While not completely understood, mental stress and anxiety can also be a trigger. “The mind-body connection is fierce,” says Christina P. Kantzavelos, a licensed clinical social worker who specializes in chronic illness and pain at Begin Within Today, in San Diego. “It’s important to keep in mind that pain literally originates in the brain. I use a Constructed Awareness approach with clients and bring curiosity to the pain they are experiencing, including headaches. What thoughts and emotions are coming up when they focus on the pain?” she says. “Physical symptoms are often the manifestation or tangible evidence of what is going on in your unconscious mind. Our bodies become stronger or weaker, depending on our emotional state. Fear, self-criticism and invalidating the self can be the root of a headache.”

Try Acupuncture or Acupressure

Evidence suggests that acupuncture is effective in relieving the pain of headaches by changing the flow of energy, increasing blood circulation, releasing endorphins and relaxing muscles. Acupressure and other techniques can be done anywhere, says chiropractor and acupuncturist Michele Renee, director of integrative care at Northwestern Health Sciences University, in Bloomington, Minnesota. “The best acupressure point for headaches is the soft skin in-between the thumb and pointer finger.

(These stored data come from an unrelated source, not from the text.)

-- ==== Sys2Proof/Laws/PerInstr.lean ====
section
/-! SUPPORT. What is proved for every command by one lemma per constructor. -/

namespace Sys2Proof.Laws.RowCovers

/-- The first row of the opcode map that covers the word of a command bears the command's mnemonic (30_encoding.md R52). -/
def Statement (i : Instr) : Prop :=
  ∃ r, opcodeTable.find? (fun r => r.covers (encode i)) = some r ∧ r.mnemonic = i.mnemonic

theorem nop (data : Byte) : Statement (.nop data) := by
  simp [Statement, opcodeTable, OpcodeRow.covers, encode_masked, Instr.mnemonic]

theorem init (data : Byte) : Statement (.init data) := by
  simp [Statement, opcodeTable, OpcodeRow.covers, encode_masked, Instr.mnemonic]

theorem byte (b : Byte) : Statement (.byte b) := by
  simp [Statement, opcodeTable, OpcodeRow.covers, encode_masked, Instr.mnemonic]

theorem final (data : Byte) : Statement (.final data) := by
  simp [Statement, opcodeTable, OpcodeRow.covers, encode_masked, Instr.mnemonic]

end Sys2Proof.Laws.RowCovers
end

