/-! ### One edge -/

/-- After a reset, an INIT or a FINAL the accumulator is armed, whatever it held (00_scope.md R6). -/
theorem afterEdge_acc_of_isRearm (s : State) {e : Edge} (h : e.isRearm = true) : (s.afterEdge e).acc = Config.accInit := by
  cases hr : e.rst with
  | true => rw [afterEdge_of_rst s hr, resetEdge_acc]
  | false =>
    obtain hrst | ⟨d, hd⟩ | ⟨d, hd⟩ := isRearm_iff.mp h
    · simp [hr] at hrst
    · rw [afterEdge_of_command s hr, hd, afterCommand_init, rearm_acc]
    · rw [afterEdge_of_command s hr, hd, afterCommand_final, rearm_acc]

/-- The accumulator after an edge depends on no register but the accumulator before it. -/
theorem afterEdge_acc_congr {s s' : State} (e : Edge) (h : s.acc = s'.acc) :
    (s.afterEdge e).acc = (s'.afterEdge e).acc := by
  cases hr : e.rst with
  | true => simp only [afterEdge_of_rst _ hr, resetEdge_acc]
  | false =>
    simp only [afterEdge_of_command _ hr]
    cases decode e.cmd <;> simp [h]

/-- The outputs after an edge depend on the accumulator and the outputs before it. -/
theorem afterEdge_outputs_congr {s s' : State} (e : Edge) (hacc : s.acc = s'.acc) (hout : s.outputs = s'.outputs) :
    (s.afterEdge e).outputs = (s'.afterEdge e).outputs := by
  cases hr : e.rst with
  | true => simp only [afterEdge_of_rst _ hr, resetEdge_outputs]
  | false =>
    simp only [afterEdge_of_command _ hr]
    cases decode e.cmd <;> simp [hacc, hout]

/-- A reset or a FINAL overwrites all the outputs, from the accumulator at most (10_state.md R20, 42_finalizer_hex.md R114). -/
theorem afterEdge_outputs_of_publish {s s' : State} {e : Edge} (he : e.rst = true ∨ e.isFinal = true)
    (hacc : s.acc = s'.acc) : (s.afterEdge e).outputs = (s'.afterEdge e).outputs := by
  obtain hr | hf := he
  · simp only [afterEdge_of_rst _ hr, resetEdge_outputs]
  · obtain ⟨hr, d, hd⟩ := isFinal_iff.mp hf
    simp [afterEdge_of_command _ hr, hd, hacc]

/-! ### Runs -/

/-- Equal accumulators stay equal over the same edges. -/
theorem foldl_afterEdge_acc_congr {s s' : State} (es : List Edge) (h : s.acc = s'.acc) :
    (es.foldl State.afterEdge s).acc = (es.foldl State.afterEdge s').acc :=
  List.foldl_rel (r := fun t t' : State => t.acc = t'.acc) h fun e _ _ _ => afterEdge_acc_congr e

/-- Equal accumulators and equal outputs give equal outputs over the same edges. -/
theorem foldl_afterEdge_outputs_congr {s s' : State} (es : List Edge) (hacc : s.acc = s'.acc)
    (hout : s.outputs = s'.outputs) :
    (es.foldl State.afterEdge s).outputs = (es.foldl State.afterEdge s').outputs :=
  (List.foldl_rel (r := fun t t' : State => t.acc = t'.acc ∧ t.outputs = t'.outputs) ⟨hacc, hout⟩
    fun e _ _ _ ⟨ha, ho⟩ => ⟨afterEdge_acc_congr e ha, afterEdge_outputs_congr e ha ho⟩).2

/-- From equal accumulators, edges with a reset or a FINAL among them leave equal outputs: that edge overwrites them, and they
agree from there on. -/
theorem foldl_afterEdge_outputs_of_publish {s s' : State} {es : List Edge} (hacc : s.acc = s'.acc)
    (hpub : ∃ f ∈ es, f.rst = true ∨ f.isFinal = true) :
    (es.foldl State.afterEdge s).outputs = (es.foldl State.afterEdge s').outputs := by
  obtain ⟨f, hmem, hf⟩ := hpub
  obtain ⟨before, after, rfl⟩ := List.append_of_mem hmem
  have hbefore := foldl_afterEdge_acc_congr before hacc
  simp only [List.foldl_append, List.foldl_cons]
  exact foldl_afterEdge_outputs_congr after (afterEdge_acc_congr f hbefore) (afterEdge_outputs_of_publish hf hbefore)

/-- Settles O31: the re-arm makes the two accumulators equal, equal accumulators stay equal, and the next FINAL or reset makes
the outputs equal as well. -/
theorem earlierBytesNeverInfluence : Obligations.EarlierBytesNeverInfluence := by
  refine ⟨fun s e he => ⟨_, runOver_eq_foldl s [e], afterEdge_acc_of_isRearm s he⟩, fun s s' e es he => ?_⟩
  have harmed : (s.afterEdge e).acc = (s'.afterEdge e).acc := by
    rw [afterEdge_acc_of_isRearm s he, afterEdge_acc_of_isRearm s' he]
  exact ⟨_, _, runOver_eq_foldl s (e :: es), runOver_eq_foldl s' (e :: es), foldl_afterEdge_acc_congr es harmed,
    foldl_afterEdge_outputs_of_publish harmed⟩

end Sys2Proof.Machine
end

section
/-! PROOFS. Invariants of the machine: what each edge keeps, each step and each run keeps. Then the invariant of 10_state.md
R24: `crc_q` and `hex_q` are written together or not at all. -/

namespace Sys2Proof.Machine

/-! ### From edges to steps and runs -/

/-- What a step leaves is the state itself, for want of an edge, or the state after the edge it took (30_encoding.md R59). -/
theorem step_cases_afterEdge {s t : State} (h : step s = .next t) :
    (s.pins = [] ∧ t = s) ∨ ∃ e later, s.pins = e :: later ∧ t = ({ s with pins := later } : State).afterEdge e := by
  obtain hnone | ⟨e, later, hpins, ⟨hr, rfl⟩ | ⟨hr, hexec⟩⟩ := step_cases h
  · exact .inl hnone
  · exact .inr ⟨e, later, hpins, (afterEdge_of_rst _ hr).symm⟩
  · rw [exec_eq_afterCommand, ← afterEdge_of_command _ hr] at hexec
    exact .inr ⟨e, later, hpins, (Host.Outcome.next.inj hexec).symm⟩

/-- A property that every edge keeps, and that does not speak of the edges to come, is kept by every step. -/
theorem step_keeps_of_afterEdge_keeps {P : State → Prop} (hpins : ∀ s later, P s → P { s with pins := later })
    (hedge : ∀ s e, P s → P (s.afterEdge e)) {s t : State} (hs : P s) (h : step s = .next t) : P t := by
  obtain ⟨-, rfl⟩ | ⟨e, later, -, rfl⟩ := step_cases_afterEdge h
  · exact hs
  · exact hedge _ e (hpins s later hs)

/-- A property that every step keeps is kept by every run. -/
theorem run_keeps_of_step_keeps {P : State → Prop} (hstep : ∀ s t, P s → step s = .next t → P t) {k : Nat} {s t : State}
    (hs : P s) (h : Host.Core.run Sys2Proof.core k s = .next t) : P t := by
  induction k generalizing s with
  | zero => exact Host.Outcome.next.inj h ▸ hs
  | succ k ih =>
    cases hu : step s with
    | next u =>
      rw [run_succ_of_step k hu] at h
      exact ih (hstep s u hs hu) h
    | fault r => exact nomatch r
    | refused r =>
      rw [run_succ_of_refused k hu] at h
      cases h

/-! ### The text beside the checksum -/

/-- The reset values are a checksum and its text (10_state.md R24). -/
theorem hexbus_resetCrc : hexbus Config.resetCrc = Config.resetHex := by decide

@[simp] theorem setAcc_textMatches (s : State) (a : Word) : (s.setAcc a).TextMatches ↔ s.TextMatches := Iff.rfl
@[simp] theorem rearm_textMatches (s : State) : s.rearm.TextMatches ↔ s.TextMatches := Iff.rfl
@[simp] theorem setValid_textMatches (s : State) : s.setValid.TextMatches ↔ s.TextMatches := Iff.rfl
@[simp] theorem setResult_textMatches (s : State) (r : Word) : (s.setResult r).TextMatches := rfl
@[simp] theorem resetEdge_textMatches (s : State) : s.resetEdge.TextMatches := hexbus_resetCrc.symm

/-- Every edge keeps the text that of the checksum: reset and FINAL write both, the other commands neither. -/
theorem afterEdge_textMatches {s : State} (e : Edge) (h : s.TextMatches) : (s.afterEdge e).TextMatches := by
  cases hr : e.rst with
  | true => simp [afterEdge_of_rst s hr]
  | false =>
    rw [afterEdge_of_command s hr]
    cases decode e.cmd <;> simp [h]

theorem step_textMatches {s t : State} (hs : s.TextMatches) (h : step s = .next t) : t.TextMatches :=
  step_keeps_of_afterEdge_keeps (fun _ _ hu => hu) (fun _ e hu => afterEdge_textMatches e hu) hs h

/-! ### The checksum while the flag is clear -/

@[simp] theorem setAcc_flagHonest (s : State) (a : Word) : (s.setAcc a).FlagHonest ↔ s.FlagHonest := Iff.rfl
@[simp] theorem rearm_flagHonest (s : State) : s.rearm.FlagHonest ↔ s.FlagHonest := Iff.rfl
@[simp] theorem setValid_flagHonest (s : State) : s.setValid.FlagHonest := fun h => nomatch h
@[simp] theorem resetEdge_flagHonest (s : State) : s.resetEdge.FlagHonest := fun _ => rfl

/-- Every edge keeps the checksum at its reset value while the flag is clear: only FINAL writes another, and it sets the flag. -/
theorem afterEdge_flagHonest {s : State} (e : Edge) (h : s.FlagHonest) : (s.afterEdge e).FlagHonest := by
  cases hr : e.rst with
  | true => simp [afterEdge_of_rst s hr]
  | false =>
    rw [afterEdge_of_command s hr]
    cases decode e.cmd <;> simp [h]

Massage it for 20 to 30 seconds at a time to relieve pain or hold it for 10 seconds,” she says. “Migraines are caused by vascular dilation in the head, so I recommend putting your hands and feet in hot water or taking a bath to stimulate blood flow away from the head to the rest of the body.”

Don’t Forget Exercise

Renee also suggests maintaining a regular exercise routine to ward off headaches. “The less active someone is, the tighter their muscles are and the more likely they will experience headaches. Make sure to get out for a walk every day, or try running to keep the body and mind moving. Yoga is another great activity as a mindfulness practice that decreases stress and also keeps the body moving to eliminate tension.”

Supplements Help

Nutritional supplements can also be helpful, Renee says. “Increasing nutrients such as magnesium, coenzyme Q-10 and riboflavin can help minimize pain. Before stocking up on supplements, be sure to consult with a holistic practitioner to make sure you are making the wisest and safest selections for you. Many nutrients can be found in common foods like dark chocolate, leafy greens, seeds and nuts, meat, fatty fish and legumes.”

Good Practices

Feoktistov recommends that patients experiencing headaches start with lifestyle modifications and over-the-counter meds such as ibuprofen. “Practice good sleep hygiene, stay hydrated by drinking water and minimizing caffeine, and introduce meditation as a way of focusing on what’s physically and emotionally going on in your body,” he says. “If headaches disrupt your daily routine, are severe or frequent and/or poorly controlled with over-the-counter medications, it’s time to seek help from a headache specialist or other medical professional who can work with you on a path to healing.”


Carrie Jackson is a Chicago-based writer and frequent contributor to Natural Awakenings magazine.